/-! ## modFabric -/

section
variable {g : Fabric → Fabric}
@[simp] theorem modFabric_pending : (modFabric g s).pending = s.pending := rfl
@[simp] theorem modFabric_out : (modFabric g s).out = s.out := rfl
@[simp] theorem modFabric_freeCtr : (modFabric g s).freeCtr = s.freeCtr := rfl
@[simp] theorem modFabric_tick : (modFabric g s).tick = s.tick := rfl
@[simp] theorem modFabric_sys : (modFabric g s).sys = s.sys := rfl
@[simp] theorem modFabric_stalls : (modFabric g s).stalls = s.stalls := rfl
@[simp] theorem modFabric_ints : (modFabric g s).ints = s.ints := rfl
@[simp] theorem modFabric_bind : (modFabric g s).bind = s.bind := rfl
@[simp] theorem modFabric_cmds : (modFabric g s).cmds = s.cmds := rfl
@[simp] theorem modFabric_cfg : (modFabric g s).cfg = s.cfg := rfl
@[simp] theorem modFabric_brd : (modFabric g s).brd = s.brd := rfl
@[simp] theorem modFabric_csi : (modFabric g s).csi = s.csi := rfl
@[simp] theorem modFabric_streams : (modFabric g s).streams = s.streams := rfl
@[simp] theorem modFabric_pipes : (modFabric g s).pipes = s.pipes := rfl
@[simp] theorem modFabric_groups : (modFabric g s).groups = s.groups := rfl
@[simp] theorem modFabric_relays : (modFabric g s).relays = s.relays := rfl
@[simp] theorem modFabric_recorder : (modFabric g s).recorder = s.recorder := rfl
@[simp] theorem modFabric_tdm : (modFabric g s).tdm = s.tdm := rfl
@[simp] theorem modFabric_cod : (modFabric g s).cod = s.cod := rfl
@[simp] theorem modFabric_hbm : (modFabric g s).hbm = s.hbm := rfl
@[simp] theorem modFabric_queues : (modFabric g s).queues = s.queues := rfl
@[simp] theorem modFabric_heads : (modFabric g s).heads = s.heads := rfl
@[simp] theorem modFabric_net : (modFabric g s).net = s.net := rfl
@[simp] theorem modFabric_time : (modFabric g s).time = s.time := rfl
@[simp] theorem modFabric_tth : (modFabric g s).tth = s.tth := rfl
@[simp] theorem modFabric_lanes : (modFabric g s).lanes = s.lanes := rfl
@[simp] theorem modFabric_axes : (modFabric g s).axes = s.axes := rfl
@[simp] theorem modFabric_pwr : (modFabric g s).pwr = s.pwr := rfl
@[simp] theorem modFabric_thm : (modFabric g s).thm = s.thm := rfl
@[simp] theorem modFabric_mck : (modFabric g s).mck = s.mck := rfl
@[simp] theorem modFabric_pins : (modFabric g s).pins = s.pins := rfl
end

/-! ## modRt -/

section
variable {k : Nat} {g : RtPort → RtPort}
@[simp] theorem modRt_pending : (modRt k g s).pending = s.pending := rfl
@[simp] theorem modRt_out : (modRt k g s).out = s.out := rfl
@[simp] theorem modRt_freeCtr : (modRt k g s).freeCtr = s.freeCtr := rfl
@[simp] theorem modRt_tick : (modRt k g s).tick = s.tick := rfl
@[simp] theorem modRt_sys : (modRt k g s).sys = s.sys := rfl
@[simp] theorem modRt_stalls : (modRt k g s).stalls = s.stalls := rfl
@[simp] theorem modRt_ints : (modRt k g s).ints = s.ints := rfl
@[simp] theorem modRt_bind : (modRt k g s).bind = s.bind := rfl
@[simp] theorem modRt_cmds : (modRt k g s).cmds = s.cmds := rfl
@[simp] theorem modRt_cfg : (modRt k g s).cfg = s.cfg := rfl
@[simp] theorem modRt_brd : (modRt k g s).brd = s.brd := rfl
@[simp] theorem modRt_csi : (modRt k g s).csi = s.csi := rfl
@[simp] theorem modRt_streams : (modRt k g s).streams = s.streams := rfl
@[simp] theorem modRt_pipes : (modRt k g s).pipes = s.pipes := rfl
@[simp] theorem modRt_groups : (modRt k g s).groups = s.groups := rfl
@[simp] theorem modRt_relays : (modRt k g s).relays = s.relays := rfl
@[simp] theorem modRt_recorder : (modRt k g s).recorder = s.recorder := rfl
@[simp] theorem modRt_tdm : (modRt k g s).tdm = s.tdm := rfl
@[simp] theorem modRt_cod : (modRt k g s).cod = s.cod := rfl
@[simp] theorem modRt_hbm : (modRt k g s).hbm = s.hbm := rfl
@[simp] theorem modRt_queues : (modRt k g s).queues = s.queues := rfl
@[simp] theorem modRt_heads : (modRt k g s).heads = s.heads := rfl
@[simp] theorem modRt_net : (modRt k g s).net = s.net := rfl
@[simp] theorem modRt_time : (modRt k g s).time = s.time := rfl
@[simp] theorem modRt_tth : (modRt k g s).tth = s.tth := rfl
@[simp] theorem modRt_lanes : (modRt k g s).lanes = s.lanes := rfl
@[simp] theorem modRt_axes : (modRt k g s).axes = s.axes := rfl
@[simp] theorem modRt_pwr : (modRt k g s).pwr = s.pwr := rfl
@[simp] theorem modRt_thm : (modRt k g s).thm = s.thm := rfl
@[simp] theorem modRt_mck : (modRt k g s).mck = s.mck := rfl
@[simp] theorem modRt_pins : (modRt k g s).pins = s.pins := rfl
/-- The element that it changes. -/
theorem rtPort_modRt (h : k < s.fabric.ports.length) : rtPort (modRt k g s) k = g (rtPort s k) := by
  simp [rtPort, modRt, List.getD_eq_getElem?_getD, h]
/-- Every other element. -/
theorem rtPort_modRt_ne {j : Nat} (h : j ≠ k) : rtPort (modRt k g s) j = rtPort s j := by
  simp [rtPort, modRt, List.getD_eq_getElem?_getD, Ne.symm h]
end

+ + + +

Beginning at the line that holds "k g s).pwr = s.pwr := rfl", reproduce the lines exactly up to and including the final line of the entries.

@[simp] theorem modRt_pwr : (modRt k g s).pwr = s.pwr := rfl
@[simp] theorem modRt_thm : (modRt k g s).thm = s.thm := rfl
@[simp] theorem modRt_mck : (modRt k g s).mck = s.mck := rfl
@[simp] theorem modRt_pins : (modRt k g s).pins = s.pins := rfl
/-- The element that it changes. -/
theorem rtPort_modRt (h : k < s.fabric.ports.length) : rtPort (modRt k g s) k = g (rtPort s k) := by
  simp [rtPort, modRt, List.getD_eq_getElem?_getD, h]
/-- Every other element. -/
theorem rtPort_modRt_ne {j : Nat} (h : j ≠ k) : rtPort (modRt k g s) j = rtPort s j := by
  simp [rtPort, modRt, List.getD_eq_getElem?_getD, Ne.symm h]
end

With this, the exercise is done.